=== Supplied material ===

-- ==== Sys2Proof/Laws/Exec.lean ====
section
/-! SUPPORT. exec on each command is its meaning; a step on a queue is exec of its front. -/

namespace Sys2Proof.Machine

@[simp] theorem step_cons (c : Instr) (rest : List Instr) (s : State) :
    step { s with pending := c :: rest } = exec c { s with pending := rest } := rfl

@[simp] theorem step_nil (s : State) : step { s with pending := [] } = .next { s with pending := [] } := rfl

section

variable (s : State)
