/-- With nothing left to fetch, the watcher fetches nothing. -/
theorem fetchRing_of_caught_up (hr : (s.ring ten lring).sqTail ≤ (s.ring ten lring).sqHead) (n : Nat) : s.fetchRing h ten lring tail n = s := by
  cases n with
  | zero => rfl
  | succ n => exact if_neg (by simp [State.mayFetch, not_lt.2 hr])

/-- One entry is owed: it is fetched, and then nothing is owed. -/
theorem fetchRing_one (hl : r.state = .live) (hone : r.sqTail = r.sqHead + 1) (hroom : r.cmds.length ≤ r.maxInflight) (hst : s.starts ten = true)
    (he : hostRead h ten (r.subBase + 128 * (r.sqHead % 2 ^ r.logEntries)) 128 = some e) (n : Nat) :
    (s.withRing ten lring r).fetchRing h ten lring tail (n + 1) =
      ({ s with fetches := s.fetches + 1 } : State).withRing ten lring (r.fetched (s.fetches + 1) s.now e) := by
  have hmay : (s.withRing ten lring r).mayFetch ten lring = true := by
    have hst' : (s.withRing ten lring r).starts ten = true := hst
    simp [State.mayFetch, ring_withRing, hl, hone, hroom, hst']
  have hupd : ({ (s.withRing ten lring r) with fetches := s.fetches + 1 } : State).updRing ten lring (fun r => r.fetched (s.fetches + 1) s.now e) =
      ({ s with fetches := s.fetches + 1 } : State).withRing ten lring (r.fetched (s.fetches + 1) s.now e) :=
    updRing_withRing { s with fetches := s.fetches + 1 } ten lring r _
  refine (if_pos hmay).trans ?_
  simp only [ring_withRing, he]
  refine (congrArg (fun z : State => z.fetchRing h ten lring tail n) hupd).trans (fetchRing_of_caught_up ?_ n)
  rw [ring_withRing]
  exact hone.le

/-- The scan of a ring with one new entry takes its tail and fetches it. -/
theorem scanRing_one (hrings : s.rings = [(ringKey ten lring, r)]) (hl : r.state = .live) (hdb : (s.ten ten).dbEn = true)
    (hb : hostRead h ten ((s.ten ten).dbAddr + 8 * lring) 8 = some b)
    (hjudge : r.judgeTail (leNat b) = .valid 1 cq) (hone : r.sqTail = r.sqHead) (hroom : r.cmds.length ≤ r.maxInflight) (hst : s.starts ten = true)
    (he : hostRead h ten (r.subBase + 128 * (r.sqHead % 2 ^ r.logEntries)) 128 = some e) :
    s.scanRing h ten lring =
      ({ s with fetches := s.fetches + 1 } : State).withRing ten lring ((r.tookTail cq).fetched (s.fetches + 1) s.now e) := by
  rw [← withRing_self hrings]
  have hheard : ((s.withRing ten lring r).ring ten lring).heard = true ∧ ((s.withRing ten lring r).ten ten).dbEn = true := by
    rw [ring_withRing]
    exact ⟨by simp [Ring.heard, hl], hdb⟩
  have htail : (s.withRing ten lring r).takeTail ten lring (leNat b) = s.withRing ten lring (r.tookTail cq) := by
    unfold State.takeTail
    rw [ring_withRing, hjudge]
    exact updRing_withRing ..
  have hb' : hostRead h ten (((s.withRing ten lring r).ten ten).dbAddr + 8 * lring) 8 = some b := hb
  refine (if_pos hheard).trans ?_
  simp only [hb', htail]
  exact fetchRing_one (r := r.tookTail cq) hl (congrArg (· + 1) hone) (by rw [Ring.tookTail, passInterims_length]; exact hroom) hst he 255

end

/-- A scan of every ring that a test names, in a device with one ring that it names. -/
theorem scan_withRing {s : State} {h : HostView} {ten lring : Nat} {r : Ring} {p : Nat × Ring → Bool} (hlring : lring < 256)
    (hp : p (ringKey ten lring, r) = true) (z : State) (hz : s.rings = [(ringKey ten lring, r)]) :
    (s.rings.filter p).foldl (fun s r => s.scanRing h (r.1 / 256) (r.1 % 256)) z = z.scanRing h ten lring := by
  rw [hz, List.filter_cons_of_pos hp, List.filter_nil, List.foldl_cons, List.foldl_nil, ringKey_div hlring, ringKey_mod hlring]

theorem Cmd.fetched_phase (seq n now : Nat) (e : List Byte) : (Cmd.fetched seq n now e).phase = .waiting ↔ opcodes.contains (byteAt e 0) = true := by
  unfold Cmd.fetched
  cases hop : opcodes.contains (byteAt e 0) <;> simp

theorem Cmd.fetched_unknown {seq n now : Nat} {e : List Byte} (h : opcodes.contains (byteAt e 0) = false) :
    (Cmd.fetched seq n now e).phase = .finished ∧ (Cmd.fetched seq n now e).status = St.badOpcode := by
  unfold Cmd.fetched
  rw [h]
  exact ⟨rfl, rfl⟩
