-- ==== Sys2Proof/Machine/State.lean ====
section
/-! DEFINITION. The state of the block (10_state.md R20) with the external streams and inputs it works on, the reasons a
step can stop, and the state after reset (10_state.md R45). -/

namespace Sys2Proof.Machine

open Sys2Proof

/-- The race timer's registers (10_state.md R21). -/
structure Timer where
  running : Bool
  start : Word64
  pacc : Word64
  sacc : Word64
deriving DecidableEq, Repr

/-- RaceStatus: `RS.state`, `RS.speed` (10_state.md R25). -/
structure RaceStatus where
  state : RaceState
  speed : Byte
deriving DecidableEq, Repr

/-- SystemConfig: `SC.trig`, `SC.count`, `SC.mode` (10_state.md R25). -/
structure SystemConfig where
  trig : PitTrigger
  count : PitCount
  mode : PowerMode
deriving DecidableEq, Repr

/-- A CarState record: the fifteen fields of 10_state.md R31. `ts` is a 25-bit two's-complement number. -/
structure CarState where
  reset : Bool
  link : Bool
  inPit : Bool
  id : Byte
  lapTicks : BitVec 16
  lapCount : BitVec 16
  powerRaw : BitVec 7
  onTrack : Bool
  battLow : Bool
  trackCall : Bool
  lapShort : Bool
  up : Bool
  down : Bool
  round : Bool
  ts : BitVec 25
deriving DecidableEq, Repr

/-- One slot of the registry: `known` and a CarState record (10_state.md R30). -/
structure Slot where
  known : Bool
  car : CarState
deriving DecidableEq, Repr

/-- An RxTelemetryFrame record: the fields of `RXT` but `valid` (10_state.md R35). -/
structure RxTel where
  status : Byte
  id : Byte
  lapTicks : BitVec 16
  lapCount : BitVec 16
  power : Byte
  firmware : Byte
  buttons : Byte
  ts : BitVec 25
deriving DecidableEq, Repr

/-- `RXT`, the last decoded telemetry frame (10_state.md R35). -/
structure RxtReg where
  valid : Bool
  frame : RxTel
deriving DecidableEq, Repr

/-- `FWV`, the last decoded firmware frame (10_state.md R36). -/
structure FwvReg where
  valid : Bool
  major : Byte
  minor : Byte
deriving DecidableEq, Repr

/-- `CSR`, the last CarState put out for the host (10_state.md R37). -/
structure CsrReg where
  valid : Bool
  car : CarState
deriving DecidableEq, Repr

/-- `TXB`, the last encoded outbound frame (10_state.md R38). -/
structure TxbReg where
  valid : Bool
  b : Frame
deriving DecidableEq, Repr

/-- The events (30_encoding.md R88). Id sets are 21-bit masks, bit `i` for car id `i`; `lapTicks` stands for the last
lap time (40_codec_rx.md R104). -/
inductive Event where
  | dongleConnected (connected : Bool)
  | frameFlushRequired
  | newLap (carId : Byte) (lapCount : BitVec 16) (ts : BitVec 25) (lapTicks : BitVec 16) (lapShort : Bool)
  | pitEnter (carId : Byte) (ts : BitVec 25)
  | pitLeave (carId : Byte) (ts : BitVec 25)
  | trackCall (active : Bool) (ids : BitVec 21)
  | allCarsOnTrack (allOnTrack : Bool) (offTrack : BitVec 21)
  | transmitReady (frame : Frame)
deriving DecidableEq, Repr

/-- The block, its external streams and its inputs.

`rxq`, `txq` and `evq` are the external streams of 10_state.md R42; `rspq` the responses of 30_encoding.md R87.
`reqs` are the requests presented and not yet answered, the head at the request port (20_memory.md R60).
`now` is the time input (10_state.md R24); `readOk` and `writeOk` are the transport's answers to the next operation's
`Read` and `Write` (20_memory.md R53). `world` lists the outside world's next moves; when it is empty they are
`Config.freeMoment` at `tick` (log 1). -/
structure State where
  timer : Timer
  ctxValid : Bool
  rs : RaceStatus
  sc : SystemConfig
  cars : Vector Slot 21
  rxt : RxtReg
  fwv : FwvReg
  csr : CsrReg
  txb : TxbReg
  res : Word64
  err : Byte
  errseen : BitVec 16
  rxq : List Byte
  txq : List Frame
  evq : List Event
  rspq : List Byte
  reqs : List Request
  now : Word64
  readOk : Bool
  writeOk : Bool
  world : List Config.Moment
  tick : Nat
deriving DecidableEq, Repr

/-- The reasons this machine stops with a fault: there are none. The spec's faults are recoverable, each leaves the
block ready for the next request (60_exceptions.md R225, R227), so each is a next state of the model (log 20). -/
inductive Fault
deriving DecidableEq, Repr

/-- The reasons a request has no meaning in the model. -/
inductive Refusal where
  /-- Raised by an arm of `exec` for an operation without a meaning yet. Safe: the model stops where the block goes on.
  No arm raises it: every operation has its meaning. -/
  | notModelled (mnemonic : String)
deriving DecidableEq, Repr

/-- The CarState with every field 0. The spec gives a record no value before it is first written (10_state.md R41, R45).
DESIGN CHOICE, unsafe: logs 9 and 10. -/
def zeroCar : CarState :=
  { reset := false, link := false, inPit := false, id := 0, lapTicks := 0, lapCount := 0, powerRaw := 0, onTrack := false,
    battLow := false, trackCall := false, lapShort := false, up := false, down := false, round := false, ts := 0 }

/-- The RxTelemetryFrame with every field 0. DESIGN CHOICE, unsafe: log 10. -/
def zeroTel : RxTel :=
  { status := 0, id := 0, lapTicks := 0, lapCount := 0, power := 0, firmware := 0, buttons := 0, ts := 0 }

/-- The state right after reset (10_state.md R45, 70_reset_and_hazards.md R250): the timer Stopped, the context invalid,
no car known, no result valid, no fault seen; no request yet (R251). The contents of invalid registers, the empty
streams and the inputs' values are DESIGN CHOICEs: logs 1 to 5 and 8 to 11. -/
def State.reset : State :=
  { timer := { running := false, start := 0, pacc := 0, sacc := 0 }
    ctxValid := false
    rs := { state := .stopped, speed := 0 }
    sc := { trig := .enter, count := .disabled, mode := .triggerPosition }
    cars := Vector.replicate 21 { known := false, car := zeroCar }
    rxt := { valid := false, frame := zeroTel }
    fwv := { valid := false, major := 0, minor := 0 }
    csr := { valid := false, car := zeroCar }
    txb := { valid := false, b := Vector.replicate 11 0 }
    res := 0
    err := 0
    errseen := 0
    rxq := []
    txq := []
    evq := []
    rspq := []
    reqs := []
    now := 0
    readOk := true
    writeOk := true
    world := []
    tick := 0 }

end Sys2Proof.Machine
end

===

== What to produce ==
Starting at the first line of the records above, please copy every line exactly through the line containing "refine (congrArg (fun", and stop there.

== Result for this task ==
-- ==== Sys2Proof/Laws/Exec.lean ====
section
/-! SUPPORT. exec on each command is its meaning; a step on a queue is exec of its front. -/

namespace Sys2Proof.Machine

@[simp] theorem step_cons (c : Instr) (rest : List Instr) (s : State) :
    step { s with pending := c :: rest } = exec c { s with pending := rest } := rfl

@[simp] theorem step_nil (s : State) : step { s with pending := [] } = .next { s with pending := [] } := rfl

section

variable (s : State)
/-- With nothing left to fetch, the watcher fetches nothing. -/
theorem fetchRing_of_caught_up (hr : (s.ring ten lring).sqTail ≤ (s.ring ten lring).sqHead) (n : Nat) : s.fetchRing h ten lring tail n = s := by
  cases n with
  | zero => rfl
  | succ n => exact if_neg (by simp [State.mayFetch, not_lt.2 hr])

/-- One entry is owed: it is fetched, and then nothing is owed. -/
theorem fetchRing_one (hl : r.state = .live) (hone : r.sqTail = r.sqHead + 1) (hroom : r.cmds.length ≤ r.maxInflight) (hst : s.starts ten = true)
    (he : hostRead h ten (r.subBase + 128 * (r.sqHead % 2 ^ r.logEntries)) 128 = some e) (n : Nat) :
    (s.withRing ten lring r).fetchRing h ten lring tail (n + 1) =
      ({ s with fetches := s.fetches + 1 } : State).withRing ten lring (r.fetched (s.fetches + 1) s.now e) := by
  have hmay : (s.withRing ten lring r).mayFetch ten lring = true := by
    have hst' : (s.withRing ten lring r).starts ten = true := hst
    simp [State.mayFetch, ring_withRing, hl, hone, hroom, hst']
  have hupd : ({ (s.withRing ten lring r) with fetches := s.fetches + 1 } : State).updRing ten lring (fun r => r.fetched (s.fetches + 1) s.now e) =
      ({ s with fetches := s.fetches + 1 } : State).withRing ten lring (r.fetched (s.fetches + 1) s.now e) :=
    updRing_withRing { s with fetches := s.fetches + 1 } ten lring r _
  refine (if_pos hmay).trans ?_
  simp only [ring_withRing, he]
  refine (congrArg (fun z : State => z.fetchRing h ten lring tail n) hupd).trans (fetchRing_of_caught_up ?_ n)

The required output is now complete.